SENEGAL-SOCIÉTÉ
Dakar, 21 fév (APS) – Une marche pacifique contre les bavures policières, organisée samedi soir à Dakar par le Collectif contre les bavures policières, a réuni quelques dizaines de participants venus réclamer “vérité et justice”, sous l’encadrement des forces de sécurité, notamment de la police.
Partis du Casino de Liberté 1 peu avant 16 heures, les manifestants ont chanté l’hymne national avant de rallier le rond-point Jet d’Eau, scandant des slogans dénonçant les violences policières. Des drapelets aux couleurs de la République ainsi que des pancartes et banderoles arboraient les mentions : “Justice pour nos martyrs”, “Non aux bavures policières”, “Justice pour Abdoulaye Ba”, “Exigeons vérité et justice”, “Non à l’impunité” et “Non à la violence”.
Selon les organisateurs, cette mobilisation vise à attirer l’attention des pouvoirs publics sur des cas présumés d’abus et à demander l’ouverture d’enquêtes transparentes.
Momar Assane Diouf, l’un des responsables du collectif, a insisté sur la nécessité “d’établir les responsabilités” dans les dossiers évoqués. Il a plaidé pour un renforcement des mécanismes de contrôle et davantage de transparence dans le traitement des plaintes impliquant des agents des forces de défense et de sécurité.
Des membres du collectif d’étudiants et d’activistes ont également dénoncé des “violences policières récurrentes” à l’Université Cheikh Anta Diop de Dakar (UCAD),
Momar Assane Diouf a appelé l’État à situer les responsabilités et à sanctionner les auteurs présumés des bavures enregistrées lors des événements du 9 février.
Prenant la parole, Khalil Bassène, membre du collectif, a estimé que “les événements qui se sont déroulés à l’université ont été la goutte d’eau de trop”, dans un contexte marqué, selon lui, par plusieurs incidents survenus entre 2021 et 2024. Il a évoqué des “violences policières manifestes”, citant des interventions musclées et des actes de vandalisme.

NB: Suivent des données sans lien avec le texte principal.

-- ==== Sys2Proof/Machine/Faults.lean ====
section
/-! DEFINITION. The fault collector (R589 to R595), the reactions of Table 14.5, freezing of masters (Table 14.3),
carriage stops, the failure of seals and outings, ALIVE, the snapshot trigger and the start of a shutdown. -/

namespace Sys2Proof.Machine

/-- The offending master of an event with what its freeze latches (Table 14.3, R349, R371, R593). -/
inductive Master where
  | head (k : Fin 16) (reason addr stamp : Nat)
  | thread (t : Fin 8) (reason : Nat) (word : Word) (addr : Nat) (bus : Bool)
  | carriage (c : Fin 32) (addr : Nat)
  deriving DecidableEq, Repr

/-- An event of a fault source with its detail (R589). -/
structure FaultEvent where
  src : Nat
  idx : Nat
  val : Nat
  master : Option Master
  /-- FAULT with the stop option: its thread is not frozen (R593). -/
  noFreeze : Bool
  deriving DecidableEq, Repr

/-- An event without an offending master. -/
def FaultEvent.plain (src idx val : Nat) : FaultEvent :=
  { src := src, idx := idx, val := val, master := none, noFreeze := false }

/-! Comparator fields (02, comparator registers) -/

/-- TC_CTRL.ARM. -/
def State.tcArmed (s : State) (n : Nat) : Bool := s.flag (aTC_CTRL n) 0

/-- TC_CTRL.TARGET. -/
def State.tcTarget (s : State) (n : Nat) : Nat := s.fld (aTC_CTRL n) 4 4

/-- TC_CTRL.INDEX. -/
def State.tcIndex (s : State) (n : Nat) : Nat := s.fld (aTC_CTRL n) 8 5

/-- TC_OWNER. -/
def State.tcOwner (s : State) (n : Nat) : Nat := s.fld (aTC_OWNER n) 0 8

/-- The comparator disarms; it stays owned and its status stands. -/
def State.tcDisarm (s : State) (n : Nat) : State := s.setFlag (aTC_CTRL n) 0 false

/-- Release of a comparator: disarmed, status clear, free (R607, R333). -/
def State.tcFree (s : State) (n : Nat) : State :=
  ((s.tcDisarm n).setReg (aTC_STATUS n) 0).setReg (aTC_OWNER n) 0

/-! Snapshot trigger (R599, R600) -/

/-- The common trigger from source bit `b` of SNAP_STATUS (1 SNAP, 2 comparator, 3 severe, 4 FIRE, 5 AUX_A). The
copies are written when the command ends, with what stood before the stack-clock cycle. -/
def State.snapTrigger (s : State) (b comp severe : Nat) : State :=
  if s.flag aSNAP_STATUS 0 then
    if s.snapCycle = some s.cyc then
      let s := s.setFlag aSNAP_STATUS b true
      let s := if b = 2 then s.setFld aSNAP_STATUS 6 6 comp else s
      if b = 3 then s.setFld aSNAP_STATUS 12 7 severe else s
    else s.bump aSNAP_STATUS 24 8 1
  else
    let s := s.setReg aSNAP_STATUS (packBits [(0, 1, 1), (b, 1, 1), (6, 6, comp), (12, 7, severe)])
    { s.setReg aSNAP_RT s.nowW with snapCycle := some s.cyc, snapDue := true }

/-- Re-arm (R600). -/
def State.snapRearm (s : State) : State :=
  let s := (s.setFlag aSNAP_STATUS 0 false).setFld aSNAP_STATUS 24 8 0
  { s with snapCycle := none }

/-! ALIVE (R596, R597) -/

/-- ALIVE stops with a cause; a stopped ALIVE stays as it is. -/
def State.aliveStop (s : State) (cause : Nat) : State :=
  if s.flag aALIVE_STATUS 1 then s
  else ((s.setFlag aALIVE_STATUS 1 true).setFld aALIVE_STATUS 2 2 cause).setReg aALIVE_STOP_RT s.nowW

/-! Threads -/

/-- A power request that its thread abandons is withdrawn unless it has started (R353). -/
def State.dropRequest (s : State) : WaitCond → State
  | .power id _ => { s with power := { s.power with queue := s.power.queue.filter (fun r => r.started || r.id != id) } }
  | _ => s

/-- A thread is halted at its instruction boundary (R353). A wait of Table 8.1 is given up; an unfinished CRD or CWR
reaches its boundary first. -/
def State.haltThread (s : State) (t : Fin 8) : State :=
  let th := s.thread t
  match th.st with
  | .run =>
    match th.wait with
    | .crd .. => s.setThread t { th with haltReq := true }
    | .cwr => s.setThread t { th with haltReq := true }
    | _ => s.setThread t { th with st := .halted, wait := .none }
  | .wait => (s.dropRequest th.wait).setThread t { th with st := .halted, wait := .none }
  | _ => s

/-- Every thread is halted (R513, R592). -/
def State.haltAll (s : State) : State := (List.finRange 8).foldl (fun s t => s.haltThread t) s

/-! Carriages -/

/-- The progress record is written, in CR_PROG and in the table store (R379, Table 9.6). -/
def State.writeProgress (s : State) (c : Fin 32) (desc entry done : Nat) (acc : Word) : State :=
  let w0 : Word := packBits [(0, 32, desc), (32, 32, entry)]
  let p : Vector Word 4 := #v[w0, BitVec.ofNat 64 done, acc, s.nowW]
  let base : Nat := 0x7FF000 + c.val * 0x20
  let s := s.setCar c { s.car c with prog := p, recorded := true }
  let m := Memory.setN s.pstore base 8 w0.toNat
  let m := Memory.setN m (base + 8) 8 done
  let m := Memory.setN m (base + 16) 8 acc.toNat
  let m := Memory.setN m (base + 24) 8 s.now
  { s with pstore := m }

/-- A carriage has left the running state: the CARRIAGE event of the thread that launched it, or armed its seal or outing
(R334, R362). -/
def State.carEvent (s : State) (c : Fin 32) : State :=
  let s := s.setCar c { s.car c with leftAt := s.ecyc }
  match (s.car c).thread with
  | some t => s.setEvents t 0x200
  | none => s

/-- A carriage stops with a code of Table 9.5. A stop at a line boundary writes the progress record; another stop keeps
the last record of the chain, or records the start of its first descriptor (R379, log 24). Codes 2 to 10 send a CARRIAGE
record (R375); codes 4 and 10 freeze it. A comparator it allocated for a WAITT is freed; after a refusal or a step hold it keeps the
status that says so (log 22). -/
def State.carStopBy (s : State) (c : Fin 32) (code src : Nat) : State :=
  let k := s.car c
  let s := match k.comp with
    | some n => if code = 5 ∨ code = 6 then (s.tcDisarm n).setReg (aTC_OWNER n) 0 else s.tcFree n
    | none => s
  let st : CarState := if code = 4 ∨ code = 10 then .frozen else .stopped
  let s := s.setCar c { k with st := st, code := code, flight := [], ahead := 0, post := none, run := k.run + 1, comp := none,
                               deadline := none, abort := none, cur := none, elem := none, share := none }
  let s := if code = 1 ∨ code = 10 then s.writeProgress c k.desc k.entry k.done k.acc
    else if k.recorded then s else s.writeProgress c k.desc 0 0 0
  let s := s.carEvent c
  if code < 2 then s
  else s.toFm .warning (s.record 0x10 src
    [(12, 1, c), (13, 1, code), (16, 4, k.desc), (20, 8, k.done), (28, 8, s.now)])

/-- A stop whose record names the fault source that the code has: 6 for a window violation, none for the others. -/
def State.carStop (s : State) (c : Fin 32) (code : Nat) : State := s.carStopBy c code (if code = 4 then 6 else 0xFFFF)

/-- A line of the carriage is in the request path. -/
def Carriage.inPath (k : Carriage) : Bool := k.flight.any (fun p => !p.asked.isEmpty || !p.sent.isEmpty)

/-- A stop at the next line boundary: at once unless a line of the carriage is in the request path (R335, R513). -/
def State.carStopAtLine (s : State) (c : Fin 32) (code src : Nat) : State :=
  let k := s.car c
  match k.st with
  | .waitt => s.carStopBy c code src
  | .running => if k.inPath then s.setCar c { k with abort := some (code, src) } else s.carStopBy c code src
  | _ => s

/-- A reserved carriage returns to the state it had before the reservation, with the event of a carriage that has finished
(R334, R345, R362, R385, R398). -/
def State.carUnreserve (s : State) (c : Fin 32) : State :=
  let k := s.car c
  if k.st = .reserved then
    (s.setCar c { k with st := k.before, flight := [], ahead := 0, run := k.run + 1, post := none, share := none, elem := none,
                         abort := none }).carEvent c
  else s

/-! Seals -/

/-- The carriages of a seal: hold and sweep. -/
def Seal.carriages (x : Seal) : List (Fin 32) :=
  (List.finRange 32).filter (fun c => c == x.hold || x.sweep.getLsbD c)

/-- A SEAL record to the seal's heads and the fabric manager (Table 9.14). -/
def State.sealRecord (s : State) (i : Fin 4) (outcome : Nat) : State :=
  let x := s.seal i
  let r := s.record 0x11 (if outcome = 2 then 52 else 0xFFFF) ([(12, 1, i.val), (13, 1, outcome), (14, 1, x.reason), (15, 1, bit x.late),
    (16, 8, x.tb), (24, 8, s.now), (32, 4, x.held), (36, 4, x.poison), (40, 2, x.damage)]
    ++ (List.range 19).map (fun j => (42 + 2 * j, 2, x.spans.getD j 0)))
  let log : EventLog := if outcome = 0 then .informational else .warning
  (s.toHeads ((List.finRange 16).filter (fun k => x.heads.getLsbD k)) log r).toFm log r
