-- ==== Sys2Proof/Machine/Regulation.lean ====
section
/-! DEFINITION. Bandwidth and share regulation: capacities, the floor, the scale, the commit check, the guarantee
buckets (07). -/

namespace Sys2Proof.Machine

/-! Capacities -/

/-- Lanes of a head by layout (R176). -/
def headWidth (layout : Nat) : Nat := if layout = 1 then 4 else if layout = 2 then 16 else 8

/-- The lanes of a head (Table 3.6). -/
def headLanes (layout k : Nat) : List Nat :=
  (List.range (headWidth layout)).map (fun i => k * headWidth layout + i)

/-- The head a lane belongs to. -/
def laneHead (layout l : Nat) : Nat := l / headWidth layout

/-- GT/s of a rate code at which CXL.mem is carried, 0 otherwise (R177). -/
def memRate (code : Nat) : Nat := if code = 4 then 32 else if code = 5 then 64 else if code = 6 then 128 else 0

/-- `W × S × (240 / 256) × (48 / 37)` rounded down, in Gbit/s (R178, R280). -/
def payload (w s : Nat) : Nat := w * s * 240 * 48 / (256 * 37)

/-- CXL.mem is carried (R177). -/
def Head.memEn (h : Head) : Bool := h.up && decide (4 ≤ h.rate.toNat)

/-- CAP of a head (R178). -/
def Head.cap (h : Head) : Nat := if h.memEn then payload h.lanes.length (memRate h.rate.toNat) else 0

/-- LN_STATUS.EQ_USABLE of a lane at a rate index (R141, R147). -/
def State.eqUsable (s : State) (l r : Nat) : Bool := s.flag (aLN_STATUS l) (8 + r)

/-- Every lane of a head has a usable entry at the rate index (R141). -/
def State.lanesUsable (s : State) (k r : Nat) : Bool := (headLanes s.layout k).all (fun l => s.eqUsable l r)

/-- Highest rate code that R141 permits for a head. -/
def State.permittedRate (s : State) (k : Nat) : Nat :=
  if s.lanesUsable k 3 then (if s.lanesUsable k 4 then 6 else 5) else 4

/-- Admission capacity of master `m` (R280); 0 for an absent head, 0xFFFF for the carriage class. -/
def State.admCap (s : State) (m : Nat) : Nat :=
  if m = 16 then 0xFFFF
  else if s.present m then payload (headWidth s.layout) (memRate (s.permittedRate m)) else 0

/-! Guarantees -/

/-- Applied MIN_BW of a master. -/
def State.minBw (s : State) (m : Nat) : Nat := s.fld (aREG_M_BW m) 0 14

/-- Applied WEIGHT of a master. -/
def State.weight (s : State) (m : Nat) : Nat := s.fld (aREG_M_BW m) 16 8

/-- Applied MIN_OCC of a master. -/
def State.minOcc (s : State) (m : Nat) : Nat := s.fld (aREG_M_SHARE m) 0 7

/-- Applied MIN_POOL of a master. -/
def State.minPool (s : State) (m : Nat) : Nat := s.fld (aREG_M_SHARE m) 8 7

/-- Sum of the applied MIN_BW. -/
def State.committed (s : State) : Nat := ((List.range 17).map s.minBw).sum

/-- Effective guarantee of a master in Gbit/s (R286). -/
def State.effBw (s : State) (m : Nat) : Nat :=
  let g := s.minBw m * s.regul.scale / 32768
  if h : m < 16 then min g (s.head ⟨m, h⟩).cap else g

/-! The floor and the scale -/

/-- The double halt rate is in force (R256). -/
def Halts.inDouble (h : Halts) : Bool := h.double || h.thermal

/-- Channels in limp. -/
def State.limpCount (s : State) : Nat := (s.chans.toList.filter (fun c => c.mode == .limp)).length

/-- Channels lost. -/
def State.lostCount (s : State) : Nat := (s.chans.toList.filter (fun c => c.mode == .lost)).length

/-- E: the lower of the two counts of active express columns (R277). -/
def State.expressE (s : State) : Nat := min (min (s.fld aREG_EXPRESS 0 11) (s.fld aREG_EXPRESS 16 11)) 1024

/-- Enforcement is in force (TH_STATUS.ENFORCE). -/
def State.enforcing (s : State) : Bool := s.flag aTH_STATUS 3

/-- ENF_FRAC as it acts (TH_CTRL). -/
def State.enfFrac (s : State) : Nat := max 0x1000 (min 0x8000 (s.fld aTH_CTRL 16 16))

/-- The floor in Gbit/s from its terms; F in 1/32,768 (R277). -/
def floorOf (dbl : Bool) (lp ls e f : Nat) : Nat :=
  (if dbl then 9778 else 11000) * (64 - lp - 2 * ls) * e * f / (64 * 1024 * 32768)

/-- The floor under the conditions in force (R277). -/
def State.floorNow (s : State) : Nat :=
  floorOf s.halt.inDouble s.limpCount s.lostCount s.expressE (if s.enforcing then s.enfFrac else 32768)

/-- The scale for a floor and a committed sum, in 1/32,768 (R286). -/
def scaleOf (floor committed : Nat) : Nat := if floor < committed then 32768 * floor / committed else 0x8000

/-- Causes of the floor: bit 0 double rate, 1 limp or lost, 2 express columns, 3 thermal (Table 5.8). -/
def State.floorCauses (s : State) : Nat :=
  bit s.halt.inDouble + 2 * bit (decide (0 < s.limpCount + s.lostCount)) + 4 * bit (decide (s.expressE < 1024))
    + 8 * bit s.enforcing

/-- The floor and the scale are computed again, at the start of each cycle: a change of the conditions governs from the
cycle after the one in which it takes effect (R278). A changed scale is recorded and raised (R288). -/
def State.refloor (s : State) : State :=
  let f := s.floorNow
  let sc := scaleOf f s.committed
  let old := s.regul.scale
  let s := { s with regul := { s.regul with floor := f, scale := sc } }
  if sc = old then s
  else
    let s := s.setReg aREG_SCALE_RT s.nowW
    let s := s.toAll .warning (s.record 3 45 [(12, 2, f), (14, 2, s.committed), (16, 2, sc), (18, 1, s.floorCauses)])
    s.raise 45 0 0

/-! The commit (R281 to R285) -/

/-- A pending REG_M_BW value as it applies (R285). -/
def clampBw (v : Word) : Word := if getBits v 16 8 = 0 then putBits v 16 8 1 else v

/-- A pending REG_M_SHARE value as it applies (R285). -/
def clampShare (v : Word) : Word := putBits (putBits v 0 7 (min (getBits v 0 7) 64)) 8 7 (min (getBits v 8 7) 112)

/-- The value a group-7 strobe would apply at an address: the pending one, clamped, or the applied one. -/
def State.commitValue (s : State) (a : Nat) : Word :=
  match s.pend.find? (fun p => p.1 == a) with
  | some p => if a % 0x20 = 4 then clampShare p.2 else clampBw p.2
  | none => s.reg a

/-- The first check of R281 that fails, as REASON and MASTER of REG_STATUS; the floor and the admission capacities are
those from before the cycle (R282). -/
def State.commitFailure (s : State) (floor : Nat) : Option (Nat × Nat) :=
  let bw (m : Nat) := getBits (s.commitValue (aREG_M_BW m)) 0 14
  let occ (m : Nat) := getBits (s.commitValue (aREG_M_SHARE m)) 0 7
  let pool (m : Nat) := getBits (s.commitValue (aREG_M_SHARE m)) 8 7
  match (List.range 16).find? (fun m => s.regul.caps.getD m 0 < bw m) with
  | some m => some (2, m)
  | none =>
    if floor < ((List.range 17).map bw).sum then some (1, s.regul.lastPend)
    else if 56 < ((List.range 17).map occ).sum then some (3, s.regul.lastPend)
    else if 112 < ((List.range 17).map pool).sum then some (4, s.regul.lastPend)
    else none

/-- Group 7 holds pending values. -/
def State.regPending (s : State) : Bool := s.pend.any (fun p => decide (0x70000 ≤ p.1 ∧ p.1 < 0x70400))

/-- The strobe of group 7 (R281 to R284, R290). A refused commit leaves every value pending; a commit's new sum sets the
scale from the next cycle on (R28, R278). -/
def State.commitRegulation (s : State) (floor : Nat) : State :=
  if s.regPending = false then s else
  match s.commitFailure floor with
  | some (reason, m) =>
    let s := ((s.setFlag aREG_STATUS 0 true).setFld aREG_STATUS 1 3 reason).setFld aREG_STATUS 4 5 m
    s.raise 44 m 0
  | none =>
    let mine := s.pend.filter (fun p => decide (0x70000 ≤ p.1 ∧ p.1 < 0x70400))
    let s := mine.foldl (fun s p => s.setReg p.1 (s.commitValue p.1)) s
    let rest := s.pend.filter (fun p => ¬ decide (0x70000 ≤ p.1 ∧ p.1 < 0x70400))
    { s with pend := rest }.setFlag aSU_STATUS 11 true

/-! Buckets, in half bits: 1,024 stand for the 512 bits of a line (R266, R269) -/

/-- Depth of a master's guarantee bucket (R269). -/
def State.bucketDepth (s : State) (m : Nat) : Nat := max (2 * (s.effBw m * 1000)) 8192

/-- A master's guarantee bucket. -/
def State.bucket (s : State) (m : Nat) : Nat := sparseGet (fun _ => 0) s.regul.buckets m

/-- A bucket set. -/
def State.setBucket (s : State) (m x : Nat) : State :=
  { s with regul := { s.regul with buckets := sparsePut (fun _ => 0) s.regul.buckets m x } }

/-- A master's deficit in lines (R271). -/
def State.deficit (s : State) (m : Nat) : Nat := sparseGet (fun _ => 0) s.regul.deficit m

/-- The master of a source (R263, R264). -/
def Src.master : Src → Nat
  | .head k => k
  | .carriage _ => 16
  | .scrub => 16
  | .seal _ => 16
  | .zeroFill => 16

/-! What waits in the carriage class (R264) -/

/-- Lines of the array (R424). -/
abbrev arrayLines : Nat := 2 ^ 30

/-- The line the scrubber reads next. -/
def State.scrubLine (s : State) : Nat := (s.reg aSCRUB_POS).toNat / 64

/-- Pass time in ns. -/
def State.passNs (s : State) : Nat := s.fld aSCRUB_CTRL 0 8 * 3600000000000

/-- RT at which the next line is due by the even spacing of the pass on local RT (R65, R424). -/
def State.scrubDue (s : State) : Nat :=
  s.integ.scrubStart + (s.scrubLine - s.integ.scrubFrom) * s.passNs / arrayLines

/-- The scrubber's next read is due: training has ended and the scrubber is not paused (R424, R615). -/
def State.scrubWaits (s : State) : Bool :=
  !s.flag aSCRUB_CTRL 8 && s.flag aXR_GSTATUS 0 && decide (s.scrubDue ≤ s.now)

/-- A piece has lines to admit. -/
def Piece.wants (p : Piece) : Bool := !p.toRead.isEmpty || !p.toWrite.isEmpty

/-- A carriage has a line to admit. -/
def Carriage.wants (k : Carriage) : Bool := (k.st == .running || k.st == .reserved) && k.flight.any Piece.wants

/-- A seal has reads of hold copies, or staged lines, to admit. -/
def Seal.wants (x : Seal) : Bool := x.copies.any (fun c => !c.toRead.isEmpty) || x.staged.any (fun g => !g.toWrite.isEmpty)

/-- Lines that a stand-in's fill writes: 2 GiB (R476, R479). -/
abbrev standinLines : Nat := 2 ^ 25

/-- Lines of the fill of a stand-in that are admitted. -/
def State.siSent (s : State) (n : Nat) : Nat := sparseGet (fun _ => 0) s.links.siSent n

/-- A stand-in's fill has lines to admit: XR_SI_STATUS.STATE is 2 (R479). -/
def State.siFillWants (s : State) (n : Nat) : Bool := s.fld (aXR_SI_STATUS n) 0 2 == 2 && decide (s.siSent n < standinLines)

/-- Lines of a block (R182). -/
abbrev blockLines : Nat := 2 ^ 22

/-- Reads and writes of a row repair's copy (R432). -/
abbrev repairMoves : Nat := 64

/-- The carriage class has something to admit. -/
def State.classWaits (s : State) : Bool :=
  s.scrubWaits || s.cars.toList.any Carriage.wants || s.seals.toList.any Seal.wants || s.siFillWants 0 || s.siFillWants 1
    || s.filling.any (fun f => decide (f.sent < blockLines))
    || (match s.integ.repairing with
      | some r => decide (r.moved < repairMoves)
      | none => false)

end Sys2Proof.Machine
end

“Le 9 février, les forces d’intervention ont pénétré dans le campus. Au-delà de l’usage de grenades lacrymogènes, des biens d’étudiants ont été endommagés”, a-t-il déclaré, ajoutant que le collectif a pris note des décisions annoncées par le ministre de l’Intérieur concernant les policiers impliqués, tout en jugeant ces mesures “insuffisantes”. “Nous réclamons justice pour les martyrs et justice pour Abdoulaye”, a-t-il insisté.
Pour sa part, Mame Awa Diouf, membre du collectif, a soutenu que “toutes les vies comptent” et que le maintien de l’ordre ne devrait pas entraîner de pertes en vies humaines. Elle a demandé à l’État de “situer les responsabilités” et d’appliquer, le cas échéant, “les sanctions les plus sévères possibles”.
Serigne Saliou Fall, président de la commission sociale de la faculté de médecine à l’UCAD et membre du collectif des amicales, a indiqué que 107 étudiants ont été blessés lors des récents affrontements, dont cinq cas graves, selon un bilan établi au niveau du service médical universitaire. Il a également réclamé que “toute la lumière soit faite” sur la mort de leur camarade Abdoulaye Ba.
Intervenant à son tour, Souleymane Gueye du FRAPP a dénoncé “l’impunité persistante”, qu’il considère comme un facteur aggravant des bavures. “Tant qu’il n’y aura pas de sanctions, ces pratiques risquent de se poursuivre”, a-t-il déclaré, plaidant pour “une police citoyenne”.
L’un des temps forts de la marche a été un moment de recueillement au cours duquel les manifestants ont posé un genou à terre en hommage aux victimes, réitérant leur exigence de justice. La marche s’est dispersée dans le calme à 17 heures sans incident majeur signalé.